**BRIEF**
Write out only the tail of the records, beginning at the line containing "h⟩ .request 0 e)" and including the last line, exactly as written.

Start of Block

-- ==== Sys2Proof/Machine/Activity.lean ====
section
/-! DEFINITION. The activity unit (chapter 3): one event at it (`Ev`), the changes of the stack, the hazard responses
(R65 to R68), the trap (R67) and the six activity requests (R58 to R64), each as the change it makes. -/

namespace Sys2Proof.Machine

/-- One event at the activity unit: the state, whether it has changed the stack (so that the epoch advances once, R52), whether
the top changed (R54), and whether a DOCKED record has come into the stack (R91). -/
structure Ev where
  s : State
  bumped : Bool
  topChanged : Bool
  dockedIn : Bool
  deriving DecidableEq, Repr

/-- An event begins. -/
def Ev.start (s : State) : Ev := ⟨s, false, false, false⟩

/-- A change outside the stack. -/
def Ev.map (e : Ev) (f : State → State) : Ev := { e with s := f e.s }

/-- R52, R53: the epoch rises by one, once in an event, and ACTIVITY becomes pending. -/
def Ev.bump (e : Ev) : Ev :=
  if e.bumped then e
  else { e with s := markNotice 16 (e.s.setAct { e.s.act with epoch := e.s.act.epoch + 1 }), bumped := true }

/-- The stack changes below the top. -/
def Ev.alter (e : Ev) (f : Byte → Stack → Stack) : Ev :=
  let e1 := e.bump
  e1.map fun s => s.setStack (f s.act.epoch s.act.stack)

/-- The stack changes at the top. The event counts as a top change from here on, also where a later step of it takes the change back (DESIGN
CHOICE, log entry 44). -/
def Ev.change (e : Ev) (f : Byte → Stack → Stack) : Ev := { e.alter f with topChanged := true }

/-! ### Cause sets -/

def CauseSet.none : CauseSet := ⟨0, false, false⟩

/-- A cause joins a set (R51). -/
def CauseSet.add (c : CauseSet) : HaltCause → CauseSet
  | .source i => { c with sources := c.sources ||| BitVec.twoPow 16 i.val }
  | .pause => { c with pause := true }
  | .noDock => { c with noDock := true }

/-- A source is in the set. -/
def CauseSet.hasSource (c : CauseSet) (i : Fin 16) : Bool := c.sources.getLsbD i.val

/-- Every cause is soft: PAUSE and LINK-SILENT are (R63). -/
def CauseSet.soft (c : CauseSet) : Bool :=
  !c.noDock && (List.finRange 16).all fun i => !c.hasSource i || i = srcLinkSilent

/-- A cause that stops RESUME: a RAISED source other than TRAPPED and LINK-SILENT (R62). -/
def CauseSet.blocks (c : CauseSet) (h : HazardMonitor) : Bool :=
  (List.finRange 16).any fun i =>
    c.hasSource i && i ≠ srcTrapped && i ≠ srcLinkSilent && h.sources[i].state = .raised

/-! ### Changes of the stack -/

/-- MOW is pushed over IDLE (R58). -/
def pushMow (e : Ev) : Ev := e.change fun ep k => { k with mow := some ⟨ep⟩ }

/-- FOLLOW is pushed; blade-enable is cleared, the remainder is 0 (R51, R55, R126). -/
def pushFollow (byReturn endAfter : Bool) (e : Ev) : Ev :=
  let perimeter := e.s.tables.home.perimeter
  let e1 := e.change fun ep k => { k with home := some (.follow ⟨byReturn, ep, perimeter, .seek, 0, endAfter, 0⟩) }
  e1.map fun s => setBladeEnable false (s.setHome { s.home with remainder := 0 })

/-- ESCAPE is pushed, or replaces the ESCAPE on top, with a record of its own (R51, R64, R66, R67). -/
def putEscape (m : Fin 8) (cause : EscCause) (chain : Nat) (e : Ev) : Ev :=
  e.change fun ep k => { k with esc := some ⟨cause, ep, m, 0, 0, 0, chain⟩ }

/-- R56, R65: a HALT is created; the shadow takes blade-enable, which is then cleared. Blade-enable reaches the envelope unit before the
event's final top does (DESIGN CHOICE, log entry 37). -/
def pushHalt (c : HaltCause) (e : Ev) : Ev :=
  let e1 := e.map fun s => s.setAct { s.act with shadow := s.act.bladeEnable }
  let e2 := e1.change fun ep k => { k with halt := some ⟨ep, CauseSet.none.add c⟩ }
  e2.map (setBladeEnable false)

/-- R61, R65: a halt for cause c pushes HALT, or the cause joins the HALT that stands. -/
def haltFor (c : HaltCause) (e : Ev) : Ev :=
  match e.s.act.stack.halt with
  | none => pushHalt c e
  | some r => e.map fun s => s.setStack { s.act.stack with halt := some { r with causes := r.causes.add c } }

/-- R67, R69: the trap. The ESCAPE is removed, HALT {TRAPPED} pushed and TRAPPED's condition made true. TRAPPED's own HALT response, if it
fires, finds TRAPPED in the cause set and changes nothing, so it is not applied again. -/
def trap (e : Ev) : Ev :=
  let e1 := e.change fun _ k => { k with esc := none }
  (pushHalt (.source srcTrapped) e1).map fun s => (hazardMove srcTrapped true s).1

/-! ### Hazard responses -/

/-- The abort mask of the running step (R115). -/
def abortMask (t : Tables) (r : EscRec) : BitVec 16 := (t.step r.man r.step).mask

/-- R66, R67: an ESCAPE response of source i with manoeuvre m. -/
def escapeResponse (i : Fin 16) (m : Fin 8) (e : Ev) : Ev :=
  let clear (e : Ev) : Ev := e.map (setOwed i false)
  if e.s.tables.counts[m] = 0 then clear (haltFor (.source i) e)
  else match e.s.top with
    | .mow | .follow => clear (putEscape m (.source i) 0 e)
    | .escape =>
      match e.s.act.stack.esc with
      | none => e
      | some r =>
        if (abortMask e.s.tables r).getLsbD i.val then
          if r.chain + 1 < e.s.tables.home.chainLimit then clear (putEscape m (.source i) (r.chain + 1) e)
          else clear (trap e)
        else e.map (setOwed i true)
    | .idle => clear (e.map (writeWheels 0 0))
    | .docked => clear e
    | .halt => e.map (setOwed i true)

/-- R68: a RETURN response. -/
def returnResponse (e : Ev) : Ev :=
  let k := e.s.act.stack
  if k.home.isSome then e
  else match k.topKind with
    | .mow => pushFollow true false e
    | .escape | .halt => if k.mow.isSome then e.map fun s => s.setAct { s.act with pendingReturn := true } else e
    | .idle | .follow | .docked => e

/-- What a fired response does at the activity unit (R79). -/
def responseChange (i : Fin 16) (e : Ev) : Ev :=
  let h := e.s.tables.hazard[i]
  match h.response with
  | .halt => haltFor (.source i) e
  | .escape => escapeResponse i h.manoeuvre e
  | .ret => returnResponse e
  | .slow | .note => e

/-! ### Activity requests, each with its conditions (R57) -/

/-- R58. -/
def requestStartMow (e : Ev) : Except (Code × Nat) Ev :=
  let k := e.s.act.stack
  if k.mow.isSome then .ok e
  else match k.topKind with
    | .idle => .ok (pushMow e)
    | .docked =>
      let e1 := e.alter fun ep k => { k with
        mow := some ⟨ep⟩
        home := k.docked?.map fun r => HomeRec.docked { r with endAfter := false } }
      .ok (e1.map formReady)
    | .mow | .follow | .escape | .halt => .error (.state, 0)

/-- R59, second case: the end value is merged into the FOLLOW or DOCKED record; a set one takes MOW from below DOCKED. -/
def mergeEnd (endAfter : Bool) (h : HomeRec) (e : Ev) : Ev :=
  match h with
  | .follow r => e.map (setFollow { r with endAfter := r.endAfter || endAfter })
  | .docked r =>
    let e1 := e.map (setDocked { r with endAfter := r.endAfter || endAfter })
    if endAfter ∧ e.s.act.stack.mow.isSome then (e1.alter fun _ k => { k with mow := none }).map formReady else e1

/-- R59. -/
def requestGoHome (endAfter : Bool) (e : Ev) : Except (Code × Nat) Ev :=
  let k := e.s.act.stack
  match k.topKind, k.home with
  | .mow, _ | .idle, _ => .ok (pushFollow false endAfter e)
  | _, some h => .ok (mergeEnd endAfter h e)
  | _, none => .error (.state, 0)

/-- R60, R132: the DOCKED record is replaced by the undock escape and the charge watch ends. -/
def requestLeaveDock (e : Ev) : Except (Code × Nat) Ev :=
  let m := e.s.tables.home.undock
  if e.s.top ≠ .docked then .error (.state, 0)
  else if e.s.tables.counts[m] = 0 then .error (.range, 0)
  else
    let e1 := e.change fun ep k => { k with home := none, esc := some ⟨.undock, ep, m, 0, 0, 0, 0⟩ }
    .ok ((e1.map formReady).map fun s => s.setHome { s.home with lastPercent := none })

/-- R61. -/
def requestPause (e : Ev) : Except (Code × Nat) Ev := .ok (haltFor .pause e)

/-- R63, FOLLOW after NO-DOCK. -/
def resetFollow (s : State) : State :=
  match s.engaged? with
  | none => s
  | some r =>
    (setFollow { r with travelled := 0, phase := .seek, loop := s.tables.home.perimeter, confirm := 0 } s).setHome
      { s.home with remainder := 0 }

/-- R63, blades: blade-enable takes the shadow after a halt of soft causes over MOW with STOP, LIFT and TILT QUIET; the
shadow is cleared in every case. -/
def resumeBlades (c : CauseSet) (s : State) : State :=
  let shadow := s.act.shadow
  let s1 := s.setAct { s.act with shadow := false }
  if c.soft ∧ s1.top = .mow ∧ s1.srcState srcStop = .quiet ∧ s1.srcState srcLift = .quiet ∧
      s1.srcState srcTilt = .quiet then setBladeEnable shadow s1
  else s1

/-- R62: HALT is popped, and the ESCAPE beneath it too. -/
def requestResume (e : Ev) : Except (Code × Nat) Ev :=
  match e.s.act.stack.halt with
  | none => .error (.state, 0)
  | some r =>
    if r.causes.blocks e.s.haz then .error (.hazard, 0)
    else
      let e1 := e.change fun _ k => { k with halt := none, esc := none }
      .ok (e1.map fun s =>
        let s1 := resumeBlades r.causes s
        let s2 := if r.causes.noDock then resetFollow s1 else s1
        if r.causes.hasSource srcTrapped then (hazardMove srcTrapped false s2).1 else s2)

/-- R64. -/
def requestRunManoeuvre (m : Nat) (e : Ev) : Except (Code × Nat) Ev :=
  if h : m < 8 then
    if e.s.tables.counts[m] = 0 then .error (.range, 6)
    else match e.s.top with
      | .idle | .mow | .follow | .escape => .ok (putEscape ⟨m, h⟩ .request 0 e)
      | .docked | .halt => .error (.state, 0)
  else .error (.range, 6)

end Sys2Proof.Machine
end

End of Block

**ANSWER SPACE**
      | .idle | .mow | .follow | .escape => .ok (putEscape ⟨m, h⟩ .request 0 e)
      | .docked | .halt => .error (.state, 0)
  else .error (.range, 6)

end Sys2Proof.Machine
end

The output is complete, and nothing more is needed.